The N. American left today largely inspires middle-class liberals and reformists, and the last thing they want is radical social change. The left or social movements in general will become far more effective when working class people actually join and participate in significant numbers, which I think will happen as the economic conditions decline further. I believe this is one of the reasons we must promote a diversity of tactics within out movements, because many working class people intuitively understand that radical social change requires some level of conflict, as opposed to middle-class reformists who seek to avoid both.
k: Violence aside, can you think of any other strategies or tactics that people are using presently that might challenge middle-class control of the left?
gh: I’m not sure, but I think some examples may be found in Occupy Oakland, where more people of colour and working class people were involved and radicalized what was a predominantly white middle-class movement.
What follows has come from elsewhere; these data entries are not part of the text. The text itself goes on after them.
/-- Settles O46: a failed PARSE clears VALID and CONN and writes neither group; without VALID both decoders refuse. -/
theorem failedParsePreservesTheSnapshot : Obligations.FailedParsePreservesTheSnapshot := by
  intro s t h hne
  obtain ⟨hvalid, hconn⟩ := exec_parse_valid_conn h
  have hfailed : (t.err == 0#3) = false := beq_eq_false_iff_ne.2 hne
  have hrefuses (g : Group) (hg : Instr.parse ≠ g.decoder) :
      ∃ u, exec g.decoder t = .next u ∧ u.decOk = false ∧ ∀ r ∈ g.regs, u.readReg r = s.readReg r := by
    obtain ⟨u, hu, hdec, hkeeps⟩ := exec_decoder_refuses_of_valid_false g (hvalid.trans hfailed)
    exact ⟨u, hu, hdec, fun r hr => (hkeeps r hr).trans (exec_keeps_group hg h r hr)⟩
  exact ⟨hconn.trans hfailed, hrefuses .meas (by decide), hrefuses .param (by decide)⟩

/-! ## Where a step stops -/

/-- A step at a pending event performs it, with the event taken off the list (R71). -/
theorem step_event {s : State} {e : Event} {rest : List Event} (herr : s.err.toNat ≤ 4) (hp : s.pending = e :: rest) :
    step s = performEvent e { s with pending := rest } := by
  rw [step, stepHost, if_neg (Nat.not_lt.2 herr), hp]

/-- Settles O6: the check of ERR comes before any event, and of the events only two accesses at once have no meaning. -/
theorem stepsThatStop : Obligations.StepsThatStop := by
  refine ⟨fun s herr => ?_, fun s a b rest herr hp => ?_⟩
  · rw [step, stepHost, if_pos herr]
  · rw [step_event herr hp, performEvent]

end Sys2Proof.Machine
end

section
/-! Reset (R240, R241) and the address settings (R254): the reset state, and that ADDR and BCAST stand until ADDR is written
again. -/

namespace Sys2Proof.Machine

/-! ## The reset state -/

/-- Settles O9: reset from the reset state is the reset state. -/
theorem resetMeetsTheInvariant : Obligations.ResetMeetsTheInvariant := State.resetBlock_inv State.reset

theorem State.reset_readReg (r : RegName) : State.reset.readReg r = 0#32 := by cases r <;> rfl

/-- The reset input leaves the block as the reset state has it, whatever the state before (R240). -/
theorem State.resetBlock_readReg (s : State) (r : RegName) : s.resetBlock.readReg r = 0#32 :=
  (State.readReg_congr (s := State.reset) rfl r).trans (State.reset_readReg r)

/-- Settles O10: every field of the block is 0 after reset, and BUF is the empty list. -/
theorem resetZeroesEveryRegister : Obligations.ResetZeroesEveryRegister :=
  ⟨State.reset_readReg, Memory.get?_nil, fun s => ⟨s.resetBlock, rfl, s.resetBlock_readReg, Memory.get?_nil⟩⟩

/-! ## The address settings -/

/-- A host write of a register other than ADDR has neither ADDR nor BCAST among what it may change (R31 to R36). -/
theorem RegName.address_not_mem_hostWrites {r : RegName} (hr : r ≠ .addr) :
    ∀ p ∈ [Part.addr, .bcast], p ∉ r.hostWrites := by
  cases r with
  | addr => exact absurd rfl hr
  | _ => decide

/-- A part is the block's: the host's accesses, the read log and the draws do not show in it (R20). -/
theorem State.part_congr {s t : State} (h : t.toBlock = s.toBlock) (p : Part) : t.part p = s.part p := by
  obtain ⟨_, _, _, _⟩ := s
  obtain ⟨_, _, _, _⟩ := t
  obtain rfl := h
  cases p <;> rfl

/-- An access other than a write at ADDR's offset keeps ADDR and BCAST (R254). -/
theorem perform_keeps_address {a : Access} {s t : State} (ha : ∀ n v, a ≠ .write 0x008 n v) (h : perform a s = .next t) :
    ∀ p ∈ [Part.addr, .bcast], t.part p = s.part p := by
  intro p hp
  cases a with
  | read off n =>
    obtain ⟨hblock, _⟩ := perform_read_frame h
    exact State.part_congr hblock p
  | write off n v =>
    obtain ⟨_, _, he⟩ | ⟨r, _, rfl, _, rfl⟩ | ⟨_, _, rfl⟩ | ⟨i, _, _, _, rfl⟩ := performWrite_cases h
    · exact (exec_keepsAllBut he).part (operand_not_mem_writes _ p (List.mem_append_left [Part.fc, .reg, .val] hp))
    · have hr : r ≠ .addr := fun hr => ha n v (hr ▸ rfl)
      exact (s.writeReg_keeps _ r).part (RegName.address_not_mem_hostWrites hr p hp)
    · rfl
    · exact (s.writeBufSpace_keeps i _).part (by revert p; decide)

/-- Settles O19, event by event. -/
theorem searchModeStaysUntilAddrIsWritten : Obligations.SearchModeStaysUntilAddrIsWritten := by
  intro e s t hreset haddr h
  cases e with
  | access a =>
    have hkeep := perform_keeps_address (fun n v ha => haddr n v (congrArg Event.access ha)) h
    exact ⟨eq_of_bool_toNat_eq (hkeep .bcast (by decide)), BitVec.eq_of_toNat_eq (hkeep .addr (by decide))⟩
  | concurrent a b => cases h
  | reset => exact absurd rfl hreset

end Sys2Proof.Machine
end

section
/-! The hazards of the buffer (R251, R252, R255): FRAMELEN before PARSE, a frame not yet sent, and a frame changed after
PARSE. -/

namespace Sys2Proof.Machine

/-! ## FRAMELEN and PARSE agree -/

/-- A frame that arrived whole is judged by its CRC and its address, never as late (R145, R215). -/
theorem State.judgeFrame_err_ne_timeout (s : State) (n : Nat) : (s.judgeFrame n).err ≠ Err.timeout.code := by
  obtain ⟨_, h⟩ | ⟨_, _, _, h⟩ | ⟨_, _, h⟩ := s.judgeFrame_cases n <;> rw [h]
  · exact (by decide : Err.checksumMismatch.code ≠ Err.timeout.code)
  · exact (by decide : Err.addressMismatch.code ≠ Err.timeout.code)
  · exact (by decide : Err.ok.code ≠ Err.timeout.code)

/-- From five bytes on, PARSE reports TIMEOUT exactly where the frame its header delimits has not all arrived (R145). -/
theorem exec_parse_timeout_iff {s t : State} (h5 : 5 ≤ s.blen.toNat) (h : exec .parse s = .next t) :
    t.err = Err.timeout.code ↔ s.blen.toNat < frameTotal Config.params (s.byteAt 0 1) (s.byteAt 0 2) := by
  obtain ⟨herr, _⟩ := exec_parse_results h
  rw [herr, State.parseFrame_of_header h5]
  split_ifs with hlt
  · exact iff_of_true rfl hlt
  · exact iff_of_false (s.judgeFrame_err_ne_timeout _) hlt

/-- Settles O47: FRAMELEN keeps BLEN and BUF, so PARSE finds in the two written header bytes the length FRAMELEN found. -/
theorem framelenForetellsParse : Obligations.FramelenForetellsParse := by
  intro s t u b1 b2 h1 h2 h5 hframelen hparse
  have hblen : t.blen = s.blen := BitVec.eq_of_toNat_eq ((exec_keepsAllBut hframelen).part (p := .blen) (by decide))
  have hbuf : t.buf = s.buf := exec_buf (by decide) hframelen
  have hexp := exec_framelen_expLen hframelen
  have htimeout := exec_parse_timeout_iff (hblen ▸ h5) hparse
  rw [if_neg (Nat.not_lt.2 h5), State.byteAt_of_written h1, State.byteAt_of_written h2] at hexp
  rw [hblen, State.byteAt_of_written (hbuf ▸ h1), State.byteAt_of_written (hbuf ▸ h2), ← hexp] at htimeout
  exact htimeout

/-! ## A frame not yet sent -/

theorem State.writeReg_buf (s : State) (w : Word) (r : RegName) : (s.writeReg w r).buf = s.buf := by
  obtain ⟨_, _, _, _, _, _, _, h⟩ := s.writeReg_frame w r
  rw [h]

theorem perform_read_keepsBuf {off n : Nat} {s t : State} (h : perform (.read off n) s = .next t) : KeepsBuf s t := by
  obtain ⟨hblock, _⟩ := perform_read_frame h
  exact fun i => by rw [hblock]

/-- A host write outside the BUF window that starts no ENCODE keeps every byte of BUF (R43, R63). -/
theorem perform_write_keepsBuf {off n v : Nat} {s t : State}
    (hcmd : off = 0x000 → decodeCmd (BitVec.ofNat 32 v) ≠ .encode)
    (hout : ¬ (bufBase ≤ off ∧ off < bufBase + Config.bufCap)) (h : perform (.write off n v) s = .next t) :
    KeepsBuf s t := by
  obtain ⟨hoff, _, he⟩ | ⟨r, _, _, _, rfl⟩ | ⟨_, _, rfl⟩ | ⟨i, hoff, _, _, rfl⟩ := performWrite_cases h
  · exact exec_keepsBuf (hcmd hoff) he
  · exact fun j => by rw [s.writeReg_buf]
  · exact fun _ => rfl
  · have hi : Config.bufCap ≤ i := by omega
    exact fun j => by rw [s.writeBufSpace_reserved hi]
Another example might be the Wet’suwet’en in central ‘BC’ who are resisting the Enbridge pipeline as well as the Pacific Trails Pipeline, a couple of years ago they severed their connection to mainstream environmental NGO’s and began working with grassroots resistance groups. But overall I think middle-class control will be undermined as social conditions continue to decline and more working class elements become mobilized in the resistance.
k: In the time that you have been involved in resistance movements, we have experienced numerous battles on multiple fronts, with both surges forward as well as defeats. What do you think we need to prepare ourselves for over the next ten years?
gh: Preparation must be based on our analysis of what may occur over the next ten years. Worsening economic conditions, ecological crisis, increased state repression… and potential systemic collapse in localized areas. Typically under such conditions there arises the need for greater solidarity and mutual aid to be practised, greater efforts at self-sufficiency (including food production, shelter, etc.), physical self-defense, survival skills, and better education on security culture. Given the growing cynicism with the current system, anti-capitalist resistance should find fertile ground for mobilizing. Anti-fascist or anti-racist efforts may become more important in some areas as well, as the state and ruling class typically resort to fostering fascist movements and racist sentiment among the population in times of crisis.